Il caso Kerenes di
Calin Netzer
Mentre il cinema italiano
continua a proporre poco o nulla di nuovo, ci sono delle cinematografie quasi sconosciute,
o di nazioni considerate marginali che dimostrano invece una straordinaria vitalità.
E’ il caso della Romania, il cui esponente di punta è il Cristian Mungiu, di “4 mesi, 3 settimane, 2 giorni”, Palma
d’Oro al festival di Cannes 2007, e del recente “Oltre le colline”, anche questo pluripremiato a Cannes 2012. Che non si tratti di un caso isolato, ma di
una vera e propria scuola, è dimostrato dall’Orso d’Oro di Berlino 2013,
assegnato a “Il caso Kerenes” di
Calin Netzer, anche lui romeno.
“Il caso Kerenes” è un film che si può leggere su due livelli
diversi, facilmente comprensibili e strettamente connessi tra loro. Il primo
livello è quello del rapporto tra una madre possessiva, la sessantenne
Cornelia, e Barbu, il figlio ormai trentaquattrenne. Questi non sopporta più le
ingerenze della madre nei suoi affari, ma continua a comportarsi da eterno
adolescente viziato, incapace di dare un senso alla propria vita. Caparbiamente,
cerca di sottrarsi al controllo ossessivo della madre, ma finisce sempre col
mettersi nei guai. Con la sua auto sportiva, ingaggia una gara con un altro
automobilista e investe un bambino che stava attraversando la strada. Toccherà
alla madre accorrere ancora una volta in suo aiuto e fare tutto il possibile
per salvarlo dalla prigione, ricorrendo anche alla corruzione e ai favori che
vengono dall’alto.
Il secondo livello, quello più
interessante, è il ritratto di una società, quella romena, delineato dal film.

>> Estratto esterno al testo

-- ==== Sys2Proof/Machine/Control.lean ====
section
/-!
DEFINITION. The want family, `region` and the Galbel markers (R44 to R50, R96, R232, R309, R344, R350, R351, R373).
-/
namespace Sys2Proof.Machine

/-- An immediate target (R45): relative to the heap base of the object that holds the issuing course. -/
def State.target (s : State) (e : Env) (imm : W32) : W32 := s.objectBase e.g.ctx e.v.start + imm

/-- The check of the lanes' targets (R45), then the change of the lanes. -/
def toTargets (e : Env) (s : State) (target : Nat → W32) (go : State → State) : Eff :=
  let bad := maskOf (e.lanes.filter fun t => !s.isStart e.g.ctx (target t))
  match lowest bad with
  | some t => .trap 6 bad ((target t).setWidth 64)
  | none => .done (go s)

/-- WL of the active lanes; they have executed a member of the family (R40, R46). -/
def Group.want (g : Group) (m : LaneMask) (target : Nat → W32) : Group :=
  { g with
    wl := (lanesOf m).foldl (fun w t => w.set t (target t)) g.wl
    visit := g.visit.map fun v => { v with wanted := v.wanted ||| m } }

/-- lk of the active lanes (R46). -/
def Group.link (g : Group) (m : LaneMask) (next : W32) : Group :=
  { g with lk := (lanesOf m).foldl (fun k t => k.set t next) g.lk }

/-- Lanes leave the active mask at once (R46). -/
def Group.leaveMask (g : Group) (m : LaneMask) : Group :=
  { g with visit := g.visit.map fun v => { v with active := v.active &&& ~~~m } }

/-- Lanes park with a wait record (R46, R47, R50). -/
def Group.park (g : Group) (m : LaneMask) (w : Nat → WaitRec) : Group :=
  ({ g with
    parked := g.parked ||| m
    waits := (lanesOf m).foldl (fun ws t => tput ws t (w t)) g.waits } : Group).leaveMask m

/-- A target held in a vector register, one for each lane. -/
def regTarget (o : POp) (e : Env) (t : Nat) : W32 := BitVec.ofNat 32 (e.g.vreg o.a.toNat t)

/-- `want` (R46, R373). -/
def execWant (o : LiOp) (s : State) : Out :=
  issue (.want o) .other always (fun e s =>
    let target := fun _ => s.target e o.imm32
    toTargets e s target fun s => s.modGroup e.gid fun g => g.want e.mask target) s

/-- `wantr` (R46, R373). -/
def execWantr (o : POp) (s : State) : Out :=
  issue (.wantr o) .other always (fun e s =>
    toTargets e s (regTarget o e) fun s => s.modGroup e.gid fun g => g.want e.mask (regTarget o e)) s

/-- `call` (R46). -/
def execCall (o : LiOp) (s : State) : Out :=
  issue (.call o) .other always (fun e s =>
    let target := fun _ => s.target e o.imm32
    let next := s.nextOf (coreOf e.gid) e.g.ctx e.v
    toTargets e s target fun s => s.modGroup e.gid fun g => (g.link e.mask next).want e.mask target) s

/-- `callr` (R46). -/
def execCallr (o : POp) (s : State) : Out :=
  issue (.callr o) .other always (fun e s =>
    let next := s.nextOf (coreOf e.gid) e.g.ctx e.v
    toTargets e s (regTarget o e) fun s => s.modGroup e.gid fun g => (g.link e.mask next).want e.mask (regTarget o e)) s

/-- `ret` (R46, R351). -/
def execRet (o : POp) (s : State) : Out :=
  issue (.ret o) .other always (fun e s =>
    let target := fun t => e.g.lk.get t
    toTargets e s target fun s => s.modGroup e.gid fun g => g.want e.mask target) s

/-- `exit` (R46, R309); illegal inside a handler (R208). -/
def execExit (o : POp) (s : State) : Out :=
  issue (.exit o) .other (fun e _ => e.g.shadow.isNone) (fun e s =>
    .done (s.modGroup e.gid fun g => ({ g with ended := g.ended ||| e.mask } : Group).leaveMask e.mask)) s

/-- The condition that a `park` records, or what its operands raise (R47, R48, R344). -/
def parkWait (o : LiOp) (e : Env) (s : State) : Except Eff WaitRec :=
  let a := e.g.sreg o.a.toNat
  match o.ext8.toNat with
  | 0 =>
    let va := a &&& ~~~3#64
    if e.mask = 0 then .ok (.ne va ((e.g.sreg o.b.toNat).setWidth 32) e.here none false none)
    else match s.translate (coreOf e.gid) e.g.ctx .load va with
      | .violation => .error (.trap 2 e.mask va)
      | .fault l => .error (.fault 0 e.mask va l)
      | .ok _ _ => .ok (.ne va ((e.g.sreg o.b.toNat).setWidth 32) e.here none false none)
  | 1 =>
    let off := a &&& ~~~7#64
    if e.mask != 0 && decide (e.team.scratchSize ≤ off.toNat) then .error (.trap 2 e.mask off) else .ok (.bar off.toNat)
  | _ => .ok (.time a)

/-- `park` (R46 to R48, R344). Where the target and the address or offset both fail, the want-target fault comes first.
DESIGN CHOICE (assumption 107). -/
def execPark (o : LiOp) (s : State) : Out :=
  issue (.park o) .other always (fun e s =>
    let target := fun _ => s.target e o.imm32
    match toTargets e s target id with
    | .done s => match parkWait o e s with
      | .error f => f
      | .ok w => .done (s.modGroup e.gid fun g => (g.want e.mask target).park e.mask fun _ => w)
    | f => f) s

/-- `rejoin` (R46, R50, R350). -/
def execRejoin (o : LiOp) (s : State) : Out :=
  issue (.rejoin o) .other always (fun e s =>
    let target := fun _ => s.target e o.imm32
    let m := (e.g.sreg o.a.toNat).setWidth 32
    toTargets e s target fun s => s.modGroup e.gid fun g =>
      (g.want e.mask target).park e.mask fun t => .rejoin e.here (m ||| (1#32 <<< t))) s

/-- `region` (R232, R233); illegal inside a handler. `csrr` sees REGIONL two slots later (R28, R107). -/
def execRegion (o : LiOp) (s : State) : Out :=
  issue (.region o) .other (fun e _ => e.g.shadow.isNone) (collective fun e s =>
    let target := s.target e o.imm32
    if !s.isStart e.g.ctx target then .trap 6 e.mask (target.setWidth 64)
    else .done (s.modGroup e.gid fun g => { g with
      regionl := (target &&& 0xFFFFFFF0) ||| 1#32
      entrylk := g.lk
      entrydone := g.ended
      rollbacks := 0
      regionSeq := g.regionSeq + 1
      pend := addPend g.pend { land := e.slot + 2, csr := true, writer := e.here, ff := 0, lf := 0,
                               writes := [.csr 0x018 (((target &&& 0xFFFFFFF0) ||| 1#32).setWidth 64)] } })) s

/-- `pfor` exists only in Galbel code: in native code it raises the illegal-instruction trap (R96, R103). -/
def execPfor (o : POp) (s : State) : Out := issue (.pfor o) .other (fun _ _ => false) (fun _ s => .done s) s

/-- `pend` exists only in Galbel code: in native code it raises the illegal-instruction trap (R96, R103). -/
def execPend (o : POp) (s : State) : Out := issue (.pend o) .other (fun _ _ => false) (fun _ s => .done s) s

end Sys2Proof.Machine
end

Cornelia e il figlio, infatti, appartengono alla classe dei nuovi ricchi, che
si è formata in Romania dopo la caduta del regime di Ceausescu. Il regista,
Calin Netzer, conosce bene questo ambiente, visto che proviene da una famiglia
fuggita in Germania ai tempi del regime e tornata in Romania dopo la sua
caduta. Si tratta spesso degli stessi che gestivano il potere anche prima, che
ora possono esibire senza più finzioni le ricchezze e l’egemonia che si sono
conquistati, un’ostentazione fin troppo smaccata di beni e modi di vita
provenienti dall’occidente. Come se avessero paura che la festa possa finire presto e volessero approfittarne
finché dura. Paura che li costringe a vivere rinchiusi nella cerchia dei loro
simili, isolati da tutto il resto, per impedire a chi ne è escluso di
condividere un benessere che sono decisi a difendere a denti stretti.

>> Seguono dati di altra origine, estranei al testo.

/-- event_wait (call 9): it returns once the event is set; until then the call is in progress, and no hart runs the program. -/
def State.eventWait (s : State) (ctx : Nat) : State :=
  let c := s.program ctx
  match c.waiting with
  | some (e, _) =>
    if s.ctrl.ready.getLsbD 3 && c.events.contains e then (s.modCtx ctx fun c => { c with waiting := none }).ret ctx 0 else s
  | none =>
    if !(s.calling ctx && c.number == 9) then s
    else
      let e := (c.arg 0).toNat
      if 1024 ≤ e then s.ret ctx (negative einval)
      else if c.events.contains e then s.ret ctx 0
      else
        let deadline := if c.arg 1 = 0 then none else some (s.timeref + c.arg 1)
        (s.modCtx ctx fun c => { c with waiting := some (e, deadline) }).stopProgram ctx

def execEventWait (ctx : Nat) (s : State) : Out := .next (s.eventWait ctx)

/-- EVENT_WAIT_TIMEOUT (R256): the deadline has passed and the event is not set. -/
def execEventWaitTimeout (ctx : Nat) (s : State) : Out :=
  .next (let c := s.ctx ctx
    match c.waiting with
    | some (e, some d) =>
      if s.ctrl.ready.getLsbD 3 && d ≤ s.timeref && !c.events.contains e then
        (s.modCtx ctx fun c => { c with waiting := none }).ret ctx (negative etime)
      else s
    | _ => s)

/-- event_query (call 10). -/
def execEventQuery (ctx : Nat) (s : State) : Out :=
  .next (s.call ctx 10 fun c s =>
    let e := (c.arg 0).toNat
    let q := (c.arg 1).toNat
    if 1024 ≤ e || !s.owns ctx q then fails s einval
    else (s, BitVec.ofNat 64 ((if c.events.contains e then 1 else 0) + 256 * (s.queue q).reason)))

/-- queue_create (call 11): the free queue of the lowest number. DESIGN CHOICE (assumption 102). -/
def execQueueCreate (ctx : Nat) (s : State) : Out :=
  .next (s.call ctx 11 fun c s =>
    let prio := (c.arg 0).toNat
    if 3 < prio then fails s einval
    else match (List.range 16).find? fun q => (s.queue q).ctx.isNone with
      | none => fails s ebusy
      | some q => (s.modQueue q fun _ => { ctx := some ctx, prio }, BitVec.ofNat 64 q))

/-- queue_destroy (call 12). -/
def execQueueDestroy (ctx : Nat) (s : State) : Out :=
  .next (s.call ctx 12 fun c s =>
    let q := (c.arg 0).toNat
    if !s.owns ctx q then fails s einval
    else if !(s.queue q).packets.isEmpty then fails s ebusy
    else (s.modQueue q fun _ => {}, 0))

/-! 13 to 19. -/

/-- feature_query (call 13). -/
def execFeatureQuery (ctx : Nat) (s : State) : Out := .next (s.call ctx 13 fun _ s => (s, s.ctrl.featacc))

/-- time_now (call 14). -/
def execTimeNow (ctx : Nat) (s : State) : Out := .next (s.call ctx 14 fun _ s => (s, s.timeref))

/-- peer_open (call 15): a peer device, through a trained port, or an entry of the storage list, to whose subsystem it connects
(R247, R284). -/
def execPeerOpen (ctx : Nat) (s : State) : Out :=
  .next (s.call ctx 15 fun c s =>
    let d := (c.arg 0).toNat
    let opened (s : State) (h : Handle) : State × W64 :=
      (s.modCtx ctx fun c => { c with handles := c.handles ++ [h] }, BitVec.ofNat 64 c.handles.length)
    if d < 256 then (if s.portUp (portTo d) && Config.peerReachable d then opened s (.peer d) else fails s enoent)
    else if 0x10000 ≤ d then
      match tfind s.mgmt.storage (d - 0x10000) with
      | none => fails s enoent
      | some e => match s.connect e with
        | none => fails s ebusy
        | some t => opened t (.storage e)
    else fails s einval)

Ma ecco che l’evento inatteso
mette in crisi tutto questo. Il bambino investito, infatti, appartiene a una
famiglia di contadini, che, quando Cornelia accorre sul luogo dell’incidente,
la accoglie con una rabbia cupa e ostile. All’inizio, lei non vuole aver nulla
a che fare con loro e tenta di salvare il figlio con ogni mezzo, lecito o no.
Tutti i suoi espedienti, però, si rivelano inutili e capisce che non potrà fare
a meno di incontrare la famiglia del bambino ucciso. Così, con il figlio e la
compagna di questo, a bordo della sua BMW, si reca in uno sperduto paese le cui
strade sono invase dal fango, alla ricerca della casa del bambino. Una volta
lì, il figlio si rifiuterà nuovamente di assumersi le proprie responsabilità e
toccherà alle due donne entrare, per incontrare una povertà estrema ma
dignitosa, che non chiede aiuti o compassione, ma solamente un riconoscimento
del proprio esserci, dei propri diritti , in primo luogo quello di esprimere il
dolore.
Ma tra le due parti non sembra esistere
una possibilità di incontro, ognuno appare chiuso in se stesso. Sarà il figlio,
inaspettatamente, al momento di ripartire, a scendere finalmente dall’auto per
parlare con il padre del bambino e stringergli la mano. Un gesto altamente
simbolico, una concreta indicazione di
speranza nel futuro.
Spicca, nella colonna sonora,
l’utilizzo di “Meravigliosa Creatura”,
la canzone di Gianna Nannini. Il
nostro paese come oggetto di desiderio, idealizzato, pronto a trasformarsi in
una grossa delusione per molti che ci sono arrivati, animati da improbabili attese.